ADAR1 editing of viral RNA is consistent with previous observations of paramyxovirus biology (7072) but could be more active in N5T as a result of exposed genomes, an indirect consequence of miRNA targeting (56). In contrast, the mutations in SeV-P5T indicate editing in positive-sense RNA and therefore could implicate a direct role for miRNA-mediated recruitment of ADAR1 in this process. Differentiating between an indirect and a direct role for miRNAs in ADAR1 editing will be difficult as the frequency of escape is low and therefore not amenable to biochemical approaches and there are few alternatives to induce this level of attenuation in a manner that will also generate dsRNA. Despite these difficulties, one means of delineating the role of miRNAs in this biology is to test ADAR1-mediated editing in cells lacking a subset of the cognate miRNAs used in our targeting cassette. While the miRNA profile of MEFs is unknown, MDCK cells lack miR-192 and miR-31, which represent two of the five miRNAs in the 5T cassette (43).
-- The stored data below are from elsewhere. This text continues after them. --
theorem test_witness_Connect : (fresh .generic 63).link = .disconnected ∧ (connected .generic [] 3).link ≠ .disconnected := by decide
theorem test_witness_Millisecond : (fresh .generic 63).hsStep = .idle
    ∧ ({ pulsing .generic .pulse1 0 0 with hsTimer := 2 }).hsStep ≠ .idle
    ∧ 1 < ({ pulsing .generic .pulse1 0 0 with hsTimer := 2 }).hsTimer := by decide
theorem test_witness_FirstPulse : (pulsing .ev3Compatible .pulse1 0 0).hsStep = .pulse1
    ∧ (pulsing .ev3Compatible .pulse1 0 0).hsTimer = 1 ∧ (pulsing .ev3Compatible .pulse1 0 0).romPtr = 0 := by decide
theorem test_witness_GapEnd : (handshaking .generic .gap 12 0 []).hsStep = .gap ∧ (handshaking .generic .gap 12 0 []).hsTimer = 1
    ∧ (handshaking .generic .gap 12 0 []).romLine? = some ⟨.ack, .ack, 0⟩ := by decide
/-- Every slot of `TEST_SEQ` holds a row of its own at the ROM pointer of a send step. -/
theorem test_witness_RomRow_slots : (List.range 13).map (fun k => ((handshaking .generic .send k 0 []).romLine?).map (·.slot))
    = [some .sync, some .type, some .modes, some .speed, some .version, some .infoName, some .infoRaw, some .infoPct, some .infoSi,
      some .infoSymbol, some .infoMapping, some .infoFormat, some .ack] := by decide
theorem test_witness_RomRow_whole : ({ handshaking .generic .send 11 0 [] with txAnswers := [6] }).txCount 6 = 6
    ∧ 11 + 1 < (handshaking .generic .send 11 0 []).romK := by decide
theorem test_witness_RomRow_last : ({ handshaking .generic .send 12 0 [] with txAnswers := [1] }).txCount 1 = 1
    ∧ 12 + 1 = (handshaking .generic .send 12 0 []).romK
    ∧ (handshaking .generic .send 12 0 []).romLine? = some ⟨.ack, romInstr .ack 0 [], 0⟩ := by decide
theorem test_witness_RomRow_short : ({ handshaking .generic .send 0 0 [] with txAnswers := [0] }).txCount 1 < 1
    ∧ (handshaking .generic .send 0 0 []).romLine? = some ⟨.sync, romInstr .sync 0 [], 2⟩ := by decide
theorem test_witness_RomRowsNeedTheSendStep : (handshaking .generic .gap 1 0 []).hsStep ≠ .send
    ∧ ∃ l, (handshaking .generic .send 0 0 []).romLine? = some l ∧ l.instr ≠ romInstr .type 0x40 [0x23] := by
  exact ⟨by decide, ⟨.sync, .sync, 2⟩, by decide, by decide⟩
theorem test_witness_Poll_empty : (handshaking .generic .ackWait 13 398 []).hsPolls + 1 ≠ 400
    ∧ (handshaking .generic .ackWait 13 399 []).hsPolls + 1 = 400 ∧ (handshaking .generic .ackWait 13 399 []).rxFifo = []
    ∧ (handshaking .generic .ackWait 13 399 []).hsStep = .ackWait ∧ (handshaking .generic .ackWait 13 399 []).hsTimer = 1 := by decide
theorem test_witness_Poll_byte : (handshaking .generic .ackWait 13 0 [0x00, 0x04]).rxFifo = 0x00 :: [0x04]
    ∧ (handshaking .generic .ackWait 13 0 [0x04]).rxFifo = 0x04 :: [] := by decide
theorem test_witness_AckEcho : (handshaking .generic .ackWait 13 1 []).profile = .generic
    ∧ (handshaking .ev3Compatible .ackWait 13 1 []).profile = .ev3Compatible
    ∧ (handshaking .ev3Compatible .ackWait 13 1 []).hsStep = .ackWait := by decide
theorem test_witness_OtherBytes : (handshaking .generic .ackWait 13 399 []).hsPolls ≠ 400
    ∧ (handshaking .generic .ackWait 13 400 []).hsPolls = 400 ∧ (0x05 : Byte) ≠ 0x04 := by decide
theorem test_witness_SecondPulse : (pulsing .generic .pulse2 13 1).hsStep = .pulse2 ∧ (pulsing .generic .pulse2 13 1).hsTimer = 1 := by
  decide
/-- A device in its first pulse whose transport will take the whole of `TEST_SEQ`, with as many milliseconds to come as that
takes. -/
def wholeRom : State :=
  { pulsing .generic .pulse1 0 0 with
    txAnswers := [1, 3, 4, 6, 10, 6, 10, 10, 10, 6, 4, 6, 1] ++ [7], inputs := List.replicate 25 .ms }
theorem test_witness_HandshakeTransmitsTheWholeRom : wholeRom.inv = true ∧ wholeRom.hsStep = .pulse1
    ∧ wholeRom.txAnswers = (romEntries wholeRom.cfg.rom).map (fun e => e.1.length) ++ [7]
    ∧ wholeRom.inputs = List.replicate (wholeRom.hsTimer + ((romEntries wholeRom.cfg.rom).map (fun e => e.2)).sum) .ms := by decide
theorem test_witness_EveryHandshakeEnds : [pulsing .generic .pulse1 0 0, handshaking .ev3Compatible .gap 12 0 [],
    handshaking .generic .ackWait 13 399 [], pulsing .generic .pulse2 13 1].all (fun s => s.inv && s.link == .handshaking) = true := by
  decide

theorem test_witness_GenericRow : (connected .generic [] 3).link = .connected ∧ (connected .generic [] 3).profile = .generic
    ∧ (connected .generic [] 3).txCount 3 = 3 ∧ (connected .generic [] 2).txCount 3 < 3 := by decide
theorem test_witness_Ev3Row : (connected .ev3Compatible [] 7).link = .connected
    ∧ (connected .ev3Compatible [] 7).profile = .ev3Compatible
    ∧ (connected .ev3Compatible [] 7).txCount 7 = 7 ∧ (connected .ev3Compatible [] 6).txCount 7 < 7 := by decide
theorem test_witness_GenericTick : (0xFF : Byte).toNat = ({ connected .generic [] 3 with value := 0xFFFF }).value.toNat % 256 := by decide
theorem test_witness_Ev3Tick : (0xCF : Byte).toNat = 0xC8 ||| (drain (connected .ev3Compatible [0x43, 0x0F, 0xB3] 7)).mode.toNat
    ∧ (0x00 : Byte).toNat = ({ connected .ev3Compatible [] 7 with value := 0x8000 }).value.toNat % 256
    ∧ (0x80 : Byte).toNat = ({ connected .ev3Compatible [] 7 with value := 0x8000 }).value.toNat / 256 := by decide
theorem test_witness_RowsOutsideTheirContext : (connected .generic [] 3).hsStep ≠ .ackWait ∧ (fresh .generic 63).link ≠ .connected
    ∧ (connected .ev3Compatible [] 7).profile ≠ .generic ∧ (connected .generic [] 3).profile ≠ .ev3Compatible := by decide
theorem test_witness_UpperModes : 8 ≤ (8 : ModeNum).toNat ∧ 8 ≤ (15 : ModeNum).toNat := by decide

theorem test_witness_ArrivingByte : ({ connected .generic [] 3 with cfg := ⟨.generic, 0, testRom⟩ }).rxFifo.length < 1
    ∧ ({ connected .generic [0x00] 3 with cfg := ⟨.generic, 0, testRom⟩ }).rxFifo.length
      = ({ connected .generic [0x00] 3 with cfg := ⟨.generic, 0, testRom⟩ }).cfg.rxDepth
    ∧ (fresh .generic 0).line ≠ .uart := by decide
theorem test_witness_StepPerformsTheNextEvent : (given (fresh .generic 63) .connect).inputs = .connect :: []
    ∧ (fresh .generic 63).inputs = [] := by decide
/-- A step of every event from states that meet the invariant. -/
theorem test_witness_Steps : [given (fresh .generic 63) .connect, given (connected .generic [0x43] 0) .tick,
    given (pulsing .ev3Compatible .pulse1 0 0) .ms, given (connected .generic [] 3) (.rx 0x04), given (fresh .generic 63) (.setValue 5),
    given (connected .generic [] 3) .getMode, given (connected .generic [] 3) .isConnected, given (connected .generic [] 3) .getText,
    given (connected .generic [] 3) .reset].all (fun s => s.inv && (after (step s)).isSome) = true := by decide
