/-! ## WellFormed refuses an ill-formed term for each check -/

theorem test_illFormed_rxsymZero_900 : Instr.wellFormed (.rxsymZero 900) = false := by decide
theorem test_illFormed_rxsymOne_2000 : Instr.wellFormed (.rxsymOne 2000) = false := by decide
theorem test_illFormed_rxsymOne_899 : Instr.wellFormed (.rxsymOne 899) = false := by decide
theorem test_illFormed_rxsymSync_5000 : Instr.wellFormed (.rxsymSync 5000) = false := by decide
theorem test_illFormed_rxsymSync_1999 : Instr.wellFormed (.rxsymSync 1999) = false := by decide
theorem test_illFormed_rxsymNoise_200001 : Instr.wellFormed (.rxsymNoise 200001) = false := by decide
theorem test_illFormed_rxsymNoise_4999 : Instr.wellFormed (.rxsymNoise 4999) = false := by decide
theorem test_illFormed_rxsymGap_200000 : Instr.wellFormed (.rxsymGap 200000) = false := by decide
theorem test_illFormed_trackstatus_short : Instr.wellFormed (.frameTrackstatus 0x40 [0]) = false := by decide
theorem test_illFormed_timestatus_short : Instr.wellFormed (.frameTimestatus 0x40 [0]) = false := by decide
theorem test_illFormed_extendedstatus_short : Instr.wellFormed (.frameExtendedstatus 0x40 [0]) = false := by decide
theorem test_illFormed_unknown_empty : Instr.wellFormed (.frameUnknown []) = false := by decide
theorem test_illFormed_unknown_long : Instr.wellFormed (.frameUnknown (0x41 :: List.replicate 16 0)) = false := by decide
theorem test_illFormed_unknown_lead : Instr.wellFormed (.frameUnknown [0x90]) = false := by decide
theorem test_illFormed_unknown_known : Instr.wellFormed (.frameUnknown [0x41, 0x04, 0x00, 0x55]) = false := by decide
theorem test_illFormed_playDiscP1Low_201 : Instr.wellFormed (.playDiscP1Low 201 0) = false := by decide
theorem test_illFormed_playDiscP1Low_0 : Instr.wellFormed (.playDiscP1Low 0 0) = false := by decide
theorem test_illFormed_playDiscP1High_200 : Instr.wellFormed (.playDiscP1High 200 0) = false := by decide
theorem test_illFormed_playDiscP1High_301 : Instr.wellFormed (.playDiscP1High 301 0) = false := by decide
theorem test_illFormed_playDiscP2Low_track : Instr.wellFormed (.playDiscP2Low 1 100) = false := by decide
theorem test_illFormed_playDiscP2High_track : Instr.wellFormed (.playDiscP2High 201 100) = false := by decide
theorem test_illFormed_dispatch_empty : Instr.wellFormed (.dispatch []) = false := by decide
theorem test_illFormed_dispatch_lead : Instr.wellFormed (.dispatch [0x42]) = false := by decide
theorem test_illFormed_dispatch_long : Instr.wellFormed (.dispatch (0x41 :: List.replicate 16 0)) = false := by decide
Given the absence of editing in these sites as it relates to N5T escape in MDCK cells (Fig. 5D), it is tempting to speculate that ADAR1 editing is a direct result of miRNA biology. This phenotype would not be anticipated if ADAR1 editing was the product of double-stranded viral RNA formed from genome and antigenome, in which case mutations would be found throughout the targeting cassette even in the absence of a subset of miRNAs. While the context of genomic editing remains unclear, one possible mechanism might include RISC engagement on the nascent mRNA which could recruit ADAR1 to the corresponding genomic target sites for editing. Regardless of the exact mechanism/target of ADAR1 editing of rSeV-5T viruses, our results indicate that ADAR1 activity creates a barrier to effective RNAi of paramyxoviruses in mammals.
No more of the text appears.